'Ramtha' may take stand in rape case

Spirit J.Z. Knight claims to channel reportedly elicited abuse confession

Seattle Post/October 4, 2000
By Kimberly A.C. Wilson

The purported channeler of a 35,000-year-old warrior spirit could be called to testify in a Lewis County child-abuse case that revolves around Ramtha's School of Enlightenment, a prominent singing instructor and one of his students.

Authorities say voice instructor Wayne Allen Geis and his common-law wife, Ruth Beverly Martin, confessed to raping the 15-year-old girl after being questioned by Ramtha, the warrior spirit whom medium J.Z. Knight claims to channel.

After a yearlong investigation, prosecutors last month filed charges accusing the couple of grooming the teenager to become their sex partner.

Geis, 55, and Martin, 37, each face 10 counts of first-degree sexual misconduct with a minor for allegedly carrying on the relationship between 1995 and 1997. They were arraigned on the charges last week.

Lewis County Deputy Prosecutor J. Andrew Toynbee said both the couple and the teenager attended the 3,000-student School of Enlightenment on Knight's 120-acre ranch in Yelm in Thurston County.

Toynbee said Geis and Martin took advantage of the young girl's dream of becoming an actress to press her into having sex with them.

"This is one of the most egregious allegations of long-term systematic grooming and manipulation of this girl's belief system I have ever seen," the prosecutor said yesterday.

Attorneys for the couple declined to comment yesterday.

To make his case against the pair, Toynbee said he could call Knight as a trial witness. The couple's alleged confession was reportedly made last year in front of a stunned crowd of about 800 Ramtha students.

"Obviously, if I had 20 witnesses to choose from, I'd want the most reliable ones to be interviewed," he said.

Toynbee, who plans to interview Knight, said he is reluctant to call her as a witness because he doesn't want to create a "circus atmosphere."

But if the state doesn't subpoena the internationally known Knight, defense attorneys might. They indicated they may want to question her recollection of the alleged confession -- and cloud the case with as much about Ramtha and his purported channeler as possible.

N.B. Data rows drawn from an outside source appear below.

-- ==== Sys2Proof/Laws/PerInstr.lean ====
section
/-!
SUPPORT. Sys2Proof/Laws/PerInstr.lean: what is said of every instruction as syntax, one lemma for each constructor.
-/
namespace Sys2Proof.Laws.EncodesExactly

/-- An instruction has an encoding exactly if it is one of the encoded words; the other steps of the part have none
(spec/03 R40, R52). -/
def Statement (i : Instr) : Prop := (encode i).isSome = i.isWord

Knight, who was born Judith Darlene Hampton in Roswell, N.M., says Ramtha first appeared in her kitchen about 20 years ago as a dazzling giant display of purple light. The former cable TV saleswoman has turned Ramtha into a multimillion-dollar spiritual empire that includes a publishing company, a bookstore, a clothing store and a catalog business. Knight claims that Ramtha only speaks through her when she is entranced.

The case was first brought to the attention of Lewis County authorities last fall -- after the girl, now 19, wrote to Knight.

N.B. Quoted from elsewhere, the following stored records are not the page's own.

/-- Every constructor of the family, each with a word laid out from its row of the encoding tables. -/
def words_vector_convert : List (Insn × Instr) := [
  (0x9D1AA500, .vcvt 4 6 .bf16 .f32 .rup 0), (0x9E5C3431, .vcvtX3109Std 9 7 17), (0x9CFC7431, .vcvtX3109Dev 3 15 17),
  (0x9D196A51, .vdqntMx 4 6 5 .bf16 .rto 17), (0x9D236871, .vdqntNat 4 8 13 .bf16 .rne 17),
  (0xA2FC2411, .vsclMx 11 15 .f32 17), (0xA2182831, .vsclNat 8 6 .bf16 17), (0xA30DA651, .vqntMx 12 3 6 .f32 .rto 17),
  (0xA358A471, .vqntNat 13 6 2 .f32 .rne 17)]

theorem test_decode_vector_convert : ∀ x ∈ words_vector_convert, decode x.1 = some x.2 := by decide +kernel

/-- Every constructor of the family, each with a word laid out from its row of the encoding tables. -/
def words_vector_reduce : List (Insn × Instr) := [
  (0xA5F82C00, .vsum 7 14 .h16 .rne), (0xA6482401, .vrmax 9 2 .f32), (0xA5602402, .vrmin 5 8 .f32),
  (0xA5E42403, .vmean 7 9 .f32 .rne), (0xA45C2804, .vcntp 1 7 .bf16), (0xAA742800, .vrcp 9 13 .bf16),
  (0xAB7C2801, .vrsq 13 15 .bf16), (0xA9342982, .vsqrt 4 13 .bf16 .rdn), (0xABF02C03, .vexp2 15 12 .h16),
  (0xA9142C04, .vlog2 4 5 .h16), (0xAAE42C05, .vtanh 11 9 .h16)]

theorem test_decode_vector_reduce : ∀ x ∈ words_vector_reduce, decode x.1 = some x.2 := by decide +kernel

/-- Every constructor of the family, each with a word laid out from its row of the encoding tables. -/
def words_vector_move : List (Insn × Instr) := [
  (0xAF565800, .vperm 13 5 9 .n16), (0xAFA6D401, .vshufZl 14 9 11 .n8), (0xAD21E402, .vshufZh 4 8 7 .f32),
  (0xAFAE7003, .vshufUe 14 11 9 .e8s), (0xAE1D1C04, .vshufUo 8 7 4 .n32), (0xADBE9805, .vrot 6 15 10 .n16),
  (0xAFF41406, .viota 15 13 .n8), (0xAC909411, .vrotImm 2 4 .n8 18), (0xAC40E419, .vfill 1 .f32 19),
  (0xB0CC3411, .vmkab 3 3 .b8 17), (0xB1043431, .vmkabTail 4 1 .b8 17), (0xB1683451, .vtsab 5 10 .b8 17),
  (0xB6243000, .vbcast 8 9 .e8s), (0xB6B7DC01, .vext 10 13 15 .n32), (0xB5AC9802, .vins 6 11 2 .n16),
  (0xB64E5411, .vextImm 9 3 .n8 25), (0xB6BE5419, .vinsImm 10 15 .n8 25)]

theorem test_decode_vector_move : ∀ x ∈ words_vector_move, decode x.1 = some x.2 := by decide +kernel

/-- Every constructor of the family, each with a word laid out from its row of the encoding tables. -/
def words_engine : List (Insn × Instr) := [
  (0xC0C80005, .ecw .ce 18 5), (0xC0000B91, .ecr .me 11 17), (0xCCC32B00, .cpy 16 25 11),
  (0xCCB16301, .cpyHs 12 11 3), (0xCCA9F102, .cpyHd 10 15 17), (0xCCBFBA03, .cpyHsd 15 29 26),
  (0xCCE13F10, .cpyb 24 9 31), (0xCCDEF011, .cpybHs 23 23 16), (0xCCB91A12, .cpybHd 14 8 26),
  (0xCCA5FF13, .cpybHsd 9 15 31), (0xD17BEB00, .dcnt 30 31 11), (0xD1101D01, .rack 29 4), (0xD1000D02, .vntqBind 13),
  (0xD1040003, .vntqDrop 1), (0xD1000204, .vntqCur 2), (0xD1301805, .vntqSt 24 12), (0xD5001800, .ewait .de 24),
  (0xD4800A01, .eqry .ce 10)]

theorem test_decode_engine : ∀ x ∈ words_engine, decode x.1 = some x.2 := by decide +kernel

/-- Every constructor of the family, each with a word laid out from its row of the encoding tables. -/
def words_matrix : List (Insn × Instr) := [
  (0xC4348D00, .mma 13 4 13), (0xC4798801, .mmas 30 12 8), (0xC4000902, .mzero 9), (0xC4001208, .mwait 18),
  (0xC4000709, .mqry 7), (0xC8640D00, .mld 25 13), (0xC87C0F01, .mdrain 31 15), (0xC83C0902, .mldRaw 15 9),
  (0xC8540B03, .mdrainRaw 21 11), (0xC87C0D04, .mdrainRows 31 13)]

theorem test_decode_matrix : ∀ x ∈ words_matrix, decode x.1 = some x.2 := by decide +kernel


/-! ### Hypotheses met: scalar instructions -/

/-- A core whose divider is taken for 5 more cycles. -/
def dividing : State := onCtx (fun c => { c with divAt := Vector.replicate 8 5 }) base

theorem witness_ProductAndQuotient : base.ready [.s 1 true, .s 2 true] [.s 3] = true ∧
    vget base.tile.ctx.divAt base.cur.core 0 ≤ base.now ∧ dividing.ready [.s 1 true, .s 2 true] [.s 3] = true ∧
    dividing.now < vget dividing.tile.ctx.divAt dividing.cur.core 0 := by decide +kernel

theorem witness_AluResult : base.ready [.s 1 true, .s 2 true] [.s 3] = true ∧ base.ready [.s 1 true] [.s 3] = true := by
  decide +kernel

theorem witness_ImmediateResult : base.ready [.s 1 true] [.s 3] = true ∧ base.ready [] [.s 3] = true := by decide +kernel

theorem witness_WinqResult : base.ready [.s 1 true] [.s 3] = true := by decide +kernel

/-- Cast sources: no window, other core, other slot, own slot at its last byte, other tile in each window, the last byte
of a tile, windows 0x0 and 0xB. -/
def castSources : List Word := [0x1000000000000000, 0x8000000100000000, 0x8000000040000000, 0x8000000000001FFF,
  0x9000000100000000, 0xA0000001000FFFFF, 0x0, 0xB000000100000000]

theorem witness_WincResult : (castSources.all fun p => (regs [(1, p)]).ready [.s 1 true] [.s 3]) = true ∧
    castSources.map (fun p => (wellFormed base.tiles p 1, win p)) =
      [(false, 1), (true, 8), (true, 8), (true, 8), (true, 9), (true, 10), (true, 0), (true, 11)] ∧
    castSources.map (fun p => (bits p 35 32 == base.cur.core, bits p 31 30 == base.cur.slot, bits p 47 32 == base.tile.ctx.n)) =
      [(true, true, true), (false, true, false), (true, false, true), (true, true, true), (false, true, false),
        (false, true, false), (true, true, true), (false, true, false)] := by decide +kernel

/-- Sums one below, at and above the ends of an offset field. -/
theorem witness_AddpResult :
    (([(0x9000000000000000, -1), (0x90000000000FFFFF, 0), (0x90000000000FFFFF, 1), (0x3000000000000000, 0)] :
      List (Word × Word)).map fun e =>
        let n : Int := (e.1.toNat % 2 ^ offWidth (win e.1) : Nat) + e.2.toInt
        ((regs [(1, e.1), (2, e.2)]).ready [.s 1 true, .s 2 true] [.s 3], wellFormed base.tiles e.1 1, decide (n < 0),
          decide ((offLimit (win e.1) : Int) < n))) =
      [(true, true, true, false), (true, true, false, false), (true, true, false, true), (true, false, false, false)] := by
  decide +kernel

/-- From address 0: one word back leaves the address field, one word on does not; equal and unequal sources. -/
theorem witness_BranchResult : (regs [(1, 5), (2, 5)]).ready [.s 1 false, .s 2 false] [] = true ∧
    branchRows.map (fun row => row.2 5 5) = [true, false, false, true, false, true] ∧ base.slot.pc.toNat % 4 = 0 ∧
    bits (BitVec.ofInt 64 (base.slot.pc.toNat + (-1 : BitVec 13).toInt * 4)) 63 57 ≠ 0 ∧
    bits (BitVec.ofInt 64 (base.slot.pc.toNat + (1 : BitVec 13).toInt * 4)) 63 57 = 0 := by decide +kernel

/-- The slot at the last address of a body of one instruction, whose counter stands at a count. -/
def atFootOf (count : Word) : State :=
  onSlot (fun x => { x with pc := 8, loops := [⟨0, 8, 8⟩, ⟨1, 4, 8⟩], lc := #v[count, 2, 0] }) base

theorem witness_JumpResult :
    bits (BitVec.ofInt 64 (base.slot.pc.toNat + (1 : BitVec 26).toInt * 4)) 63 57 = 0 ∧
    bits (BitVec.ofInt 64 (base.slot.pc.toNat + (-1 : BitVec 26).toInt * 4)) 63 57 ≠ 0 ∧ base.slot.pc.toNat % 4 = 0 ∧
    base.slot.loops = [] ∧ base.ready [] [.s 31] = true ∧
    (([0x1FFFFFFFFFFFFFC, 0x200000000000000, 0x1FFFFFFFFFFFFFE] : List Word).all fun p =>
      (regs [(1, p)]).ready [.s 1 true] [] && (regs [(1, p)]).ready [.s 1 true] [.s 3]) = true ∧
    bits (0x1FFFFFFFFFFFFFC : Word) 63 57 = 0 ∧ bits (0x200000000000000 : Word) 63 57 ≠ 0 ∧
    (0x1FFFFFFFFFFFFFE : Word).toNat % 4 ≠ 0 ∧
    ((atFootOf 1).slot.loops.any fun l => l.last == (atFootOf 1).slot.pc) = true := by
  decide +kernel

theorem witness_LbrkResult : (atFootOf 1).slot.loops = [⟨0, 8, 8⟩] ++ ⟨1, 4, 8⟩ :: [] ∧
    (∀ k ∈ [(⟨0, 8, 8⟩ : Loop)], k.ctr ≠ (1 : BitVec 2).toNat) ∧
    (∀ l ∈ (atFootOf 1).slot.loops, l.ctr ≠ (2 : BitVec 2).toNat) := by decide +kernel

/-- A body that would end after the innermost one, a counter in use, a free level; passes with counts 2 and 1. -/
theorem witness_LoopResult : ¬bodyFits (atFootOf 1) 1 ∧ bodyFits base 256 ∧ levelFree base 0 ∧
    bodyFits (onSlot (fun x => { x with pc := 4 }) (atFootOf 1)) 1 ∧
    ¬levelFree (onSlot (fun x => { x with pc := 4 }) (atFootOf 1)) 1 ∧ base.ready [.s 1 false] [] = true ∧
    (∀ k, base.slot.loops.head? = some k → k.last ≠ base.slot.pc) ∧
    (atFootOf 2).slot.loops = ⟨0, 8, 8⟩ :: [⟨1, 4, 8⟩] ∧ vget (atFootOf 2).slot.lc 0 0 ≠ 1 ∧ vget (atFootOf 1).slot.lc 0 0 = 1 := by
  refine ⟨fun h => absurd (h _ rfl) (by decide +kernel), fun l h => (by cases h), ⟨by decide +kernel, by decide +kernel⟩, ?_, ?_, by decide +kernel, fun k h => (by cases h),
    rfl, by decide +kernel, by decide +kernel⟩
  · intro l h; cases h; decide +kernel
  · rintro ⟨-, h⟩; exact absurd (h ⟨1, 4, 8⟩ (by decide +kernel)) (by decide +kernel)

In the 15-page handwritten letter, the young woman described how Geis coaxed her into having sex at his 35-acre High-C Studio Ranch in Pe Ell, south of Olympia in Lewis County, by claiming her acting and singing would improve as a result.

On a commercial Web site for Geis' Miracle Voice training system, the accomplished opera singer and stage actor calls on aspiring performers to attend his school. "Whether your dream is to sing at your friends' wedding, your church or on the world stage, wouldn't you like to find the true power and might of your instrument?" The Web site proclaims Geis a "daring champion of artistic expression" with a "thorough technical understanding of the physiology of vocal production. But for most students, even these skills are overshadowed by his deep respect and wise counsel to the emerging singer."

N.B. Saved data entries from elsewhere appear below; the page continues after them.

/-- Registers of block HST, part 1. -/
def regsHST0 : List RegRow := [
  /- HST.CFG -/ ⟨0x130000, 1, 0, 1, 0x0, (0, 0, 0), [⟨0, 0, .rwi, .img, 0x0⟩, ⟨2, 1, .rwi, .img, 0x0⟩, ⟨4, 3, .rwi, .img, 0x0⟩, ⟨5, 5, .rwi, .img, 0x0⟩, ⟨6, 6, .rwi, .img, 0x0⟩, ⟨29, 16, .rwi, .img, 0x3E8⟩]⟩,
  /- HST.GEOM -/ ⟨0x130004, 1, 0, 1, 0x0, (0, 0, 0), [⟨1, 0, .rwi, .img, 0x0⟩, ⟨15, 2, .rwi, .img, 0x0⟩, ⟨26, 16, .rwi, .img, 0x0⟩]⟩,
  /- HST.NAND -/ ⟨0x130008, 1, 0, 1, 0x0, (0, 0, 0), [⟨19, 0, .rwi, .img, 0x0⟩, ⟨22, 20, .rwi, .img, 0x0⟩, ⟨23, 23, .rwi, .img, 0x0⟩, ⟨31, 24, .rwi, .img, 0x0⟩]⟩,
  /- HST.PSLCV -/ ⟨0x13000C, 1, 0, 1, 0x0, (0, 0, 0), [⟨31, 0, .rwi, .img, 0x0⟩]⟩,
  /- HST.SCRUB -/ ⟨0x130010, 1, 0, 1, 0x0, (0, 0, 0), [⟨15, 0, .rwi, .img, 0x32⟩, ⟨22, 16, .rwi, .img, 0x28⟩, ⟨31, 23, .rwi, .img, 0x1E⟩]⟩,
  /- HST.ENDUR -/ ⟨0x130014, 1, 0, 1, 0x0, (0, 0, 0), [⟨23, 0, .rwi, .img, 0x0⟩]⟩,
  /- HST.SIGN -/ ⟨0x130018, 1, 0, 1, 0x0, (0, 0, 0), [⟨0, 0, .rwi, .img, 0x0⟩, ⟨6, 1, .rwi, .img, 0x0⟩, ⟨14, 7, .rwi, .img, 0x0⟩]⟩,
  /- HST.REPL -/ ⟨0x13001C, 1, 0, 1, 0x0, (0, 0, 0), [⟨0, 0, .rwi, .img, 0x0⟩, ⟨1, 1, .rwi, .img, 0x0⟩, ⟨9, 2, .rwi, .img, 0x0⟩, ⟨17, 10, .rwi, .img, 0x0⟩, ⟨27, 18, .rwi, .img, 0x0⟩]⟩,
  /- HST.INBOX -/ ⟨0x130020, 1, 0, 1, 0x0, (0, 0, 0), [⟨0, 0, .rwi, .img, 0x0⟩, ⟨24, 1, .rwi, .img, 0x0⟩]⟩,
  /- HST.STAT -/ ⟨0x130040, 1, 0, 1, 0x0, (0, 0, 0), [⟨2, 0, .ro, .live, 0x0⟩, ⟨3, 3, .ro, .live, 0x0⟩, ⟨4, 4, .w1c, .val, 0x0⟩, ⟨5, 5, .w1c, .val, 0x0⟩]⟩,
  /- HST.STAGE -/ ⟨0x130044, 1, 0, 1, 0x0, (0, 0, 0), [⟨11, 0, .ro, .live, 0x0⟩, ⟨27, 16, .rc, .val, 0x0⟩]⟩,
  /- HST.NEWHI -/ ⟨0x130048, 1, 0, 1, 0x0, (0, 0, 0), [⟨31, 0, .ro, .live, 0x0⟩]⟩,
  /- HST.NEWLO -/ ⟨0x13004C, 1, 0, 1, 0x0, (0, 0, 0), [⟨31, 0, .ro, .live, 0x0⟩]⟩,
  /- HST.OLDHI -/ ⟨0x130050, 1, 0, 1, 0x0, (0, 0, 0), [⟨31, 0, .ro, .live, 0x0⟩]⟩,
  /- HST.OLDLO -/ ⟨0x130054, 1, 0, 1, 0x0, (0, 0, 0), [⟨31, 0, .ro, .live, 0x0⟩]⟩,
  /- HST.OLDSEC -/ ⟨0x130058, 1, 0, 1, 0x0, (0, 0, 0), [⟨31, 0, .ro, .live, 0x0⟩]⟩,
  /- HST.BAD -/ ⟨0x13005C, 1, 0, 1, 0x0, (0, 0, 0), [⟨15, 0, .ro, .live, 0x0⟩, ⟨31, 16, .ro, .live, 0x0⟩]⟩,
  /- HST.WEAR -/ ⟨0x130060, 1, 0, 1, 0x0, (0, 0, 0), [⟨15, 0, .ro, .live, 0x0⟩, ⟨31, 16, .ro, .live, 0x0⟩]⟩,
  /- HST.CTL -/ ⟨0x130064, 1, 0, 1, 0x0, (0, 0, 0), [⟨0, 0, .wo, .val, 0x0⟩, ⟨1, 1, .wo, .val, 0x0⟩, ⟨2, 2, .wo, .val, 0x0⟩, ⟨3, 3, .wo, .val, 0x0⟩]⟩,
  /- HST.CRD -/ ⟨0x130068, 1, 0, 1, 0x0, (0, 0, 0), [⟨3, 0, .ro, .live, 0x0⟩, ⟨7, 4, .ro, .live, 0x0⟩, ⟨11, 8, .ro, .live, 0x0⟩, ⟨15, 12, .ro, .live, 0x0⟩]⟩,
  /- HST.CNT_REC -/ ⟨0x130080, 1, 0, 1, 0x0, (0, 0, 0), [⟨31, 0, .rc, .val, 0x0⟩]⟩,
  /- HST.CNT_DROP -/ ⟨0x130084, 1, 0, 1, 0x0, (0, 0, 0), [⟨31, 0, .rc, .val, 0x0⟩]⟩,
  /- HST.CNT_CORR -/ ⟨0x130088, 1, 0, 1, 0x0, (0, 0, 0), [⟨31, 0, .rc, .val, 0x0⟩]⟩,
  /- HST.CNT_UNCORR -/ ⟨0x13008C, 1, 0, 1, 0x0, (0, 0, 0), [⟨31, 0, .rc, .val, 0x0⟩]⟩]

/-- Registers of block HST, part 2. -/
def regsHST1 : List RegRow := [
  /- HST.CNT_PGMFAIL -/ ⟨0x130090, 1, 0, 1, 0x0, (0, 0, 0), [⟨31, 0, .rc, .val, 0x0⟩]⟩,
  /- HST.CNT_ERSFAIL -/ ⟨0x130094, 1, 0, 1, 0x0, (0, 0, 0), [⟨31, 0, .rc, .val, 0x0⟩]⟩,
  /- HST.CNT_RELOC -/ ⟨0x130098, 1, 0, 1, 0x0, (0, 0, 0), [⟨31, 0, .rc, .val, 0x0⟩]⟩,
  /- HST.CNT_TORN -/ ⟨0x13009C, 1, 0, 1, 0x0, (0, 0, 0), [⟨31, 0, .rc, .val, 0x0⟩]⟩,
  /- HST.CNT_REPLTX -/ ⟨0x1300A0, 1, 0, 1, 0x0, (0, 0, 0), [⟨31, 0, .rc, .val, 0x0⟩]⟩,
  /- HST.CNT_REPLGAP -/ ⟨0x1300A4, 1, 0, 1, 0x0, (0, 0, 0), [⟨31, 0, .rc, .val, 0x0⟩]⟩,
  /- HST.CNT_RESETDISC -/ ⟨0x1300A8, 1, 0, 1, 0x0, (0, 0, 0), [⟨31, 0, .rc, .val, 0x0⟩]⟩]

/-- Registers of block HPT. -/
def regsHPT0 : List RegRow := [
  /- Hx_CTL -/ ⟨0x140000, 1, 0, 2, 0x100, (0, 0, 0), [⟨0, 0, .rwi, .img, 0x0⟩, ⟨2, 1, .rwi, .img, 0x0⟩, ⟨15, 4, .rwi, .img, 0x5EE⟩, ⟨31, 16, .rwi, .img, 0x88B5⟩]⟩,
  /- Hx_STAT -/ ⟨0x140004, 1, 0, 2, 0x100, (0, 0, 0), [⟨0, 0, .ro, .live, 0x0⟩, ⟨2, 1, .ro, .live, 0x0⟩]⟩,
  /- Hx_CNT_UNKSRC -/ ⟨0x140020, 1, 0, 2, 0x100, (0, 0, 0), [⟨31, 0, .rc, .val, 0x0⟩]⟩,
  /- Hx_CNT_BADTYPE -/ ⟨0x140024, 1, 0, 2, 0x100, (0, 0, 0), [⟨31, 0, .rc, .val, 0x0⟩]⟩,
  /- Hx_CNT_FCS -/ ⟨0x140028, 1, 0, 2, 0x100, (0, 0, 0), [⟨31, 0, .rc, .val, 0x0⟩]⟩,
  /- Hx_CNT_FCSINV -/ ⟨0x14002C, 1, 0, 2, 0x100, (0, 0, 0), [⟨31, 0, .rc, .val, 0x0⟩]⟩,
  /- Hx_CNT_NOBUF -/ ⟨0x140030, 1, 0, 2, 0x100, (0, 0, 0), [⟨31, 0, .rc, .val, 0x0⟩]⟩,
  /- Hx_CNT_OVERSIZE -/ ⟨0x140034, 1, 0, 2, 0x100, (0, 0, 0), [⟨31, 0, .rc, .val, 0x0⟩]⟩]

/-- The registers of a block, by its number (the window of 64 KiB, Table 02-2). -/
def blockRegs (b : Nat) : List RegRow :=
  match b with
  | 0 => regsHUB0
  | 1 => regsRNG0 ++ regsRNG1
  | 2 => regsSWC0 ++ regsSWC1
  | 3 => regsTMQ0
  | 4 => regsEPO0 ++ regsEPO1
  | 5 => regsFPN0 ++ regsFPN1
  | 6 => regsPIO0 ++ regsPIO1 ++ regsPIO2
  | 7 => regsCAN0 ++ regsCAN1
  | 8 => regsSER0
  | 9 => regsBRG0 ++ regsBRG1
  | 10 => regsTIM0 ++ regsTIM1
  | 11 => regsPHS0
  | 12 => regsRFX0
  | 13 => regsIMG0
  | 14 => regsCRY0 ++ regsCRY1
  | 15 => regsTWN0
  | 16 => regsCKR0
  | 17 => regsPWR0
  | 18 => regsMGT0 ++ regsMGT1
  | 19 => regsHST0 ++ regsHST1
  | 20 => regsHPT0
  | _ => []

end Sys2Proof.Machine
end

Toynbee said the teenage girl, who was raised in a strict home with neither electricity nor a telephone, was home-schooled and grew up playing with goats. "She really was sheltered. She was really, really naive," he said.

When she finally rejected Geis after the relationship escalated from foundling and kisses to oral sex and intercourse, Geis warned the girl that her career was "doomed," according to court records.

"Wayne told me over and over again that night, that because he had done some hard training with voice he stretched the chords to (sic) much or something technical like that. He said my voice was ruined for good. The only way I could sing was with his coaching," the girl said in the letter to Knight.

Within days of receiving the letter, Knight invited Geis, Martin and the girl's family to attend a retreat for Ramtha students.

Ramtha, channeling through Knight, called the couple to the stage and interrogated them in front of the crowd for more than an hour, according to court records. "They said they raped my daughter," the girl's father told authorities in a taped interview earlier this year.

Toynbee said the alleged confession doesn't appear to fall under the legal privilege that shields confessions to a religious figure, since the Ramtha school is not considered a religious organization and the admission was made publicly. Still, a University of Washington criminal law professor said attorneys for Geis and Martin could ask that the "priest-penitent privilege" be applied to their case.

According to Lis Wiehl, head of the trial advocacy program at UW School of Law, if a person goes to a channeler as a religious representative to make an admission of wrongdoing, "it sounds like a confession."

"The idea is that you should have complete confidentiality" when you confess to a spiritual official, she said.

But because the confession was elicited publicly, it could be construed as a waiver of that right. The defense, she said, is "definitely going to have to say that they didn't waive that privilege."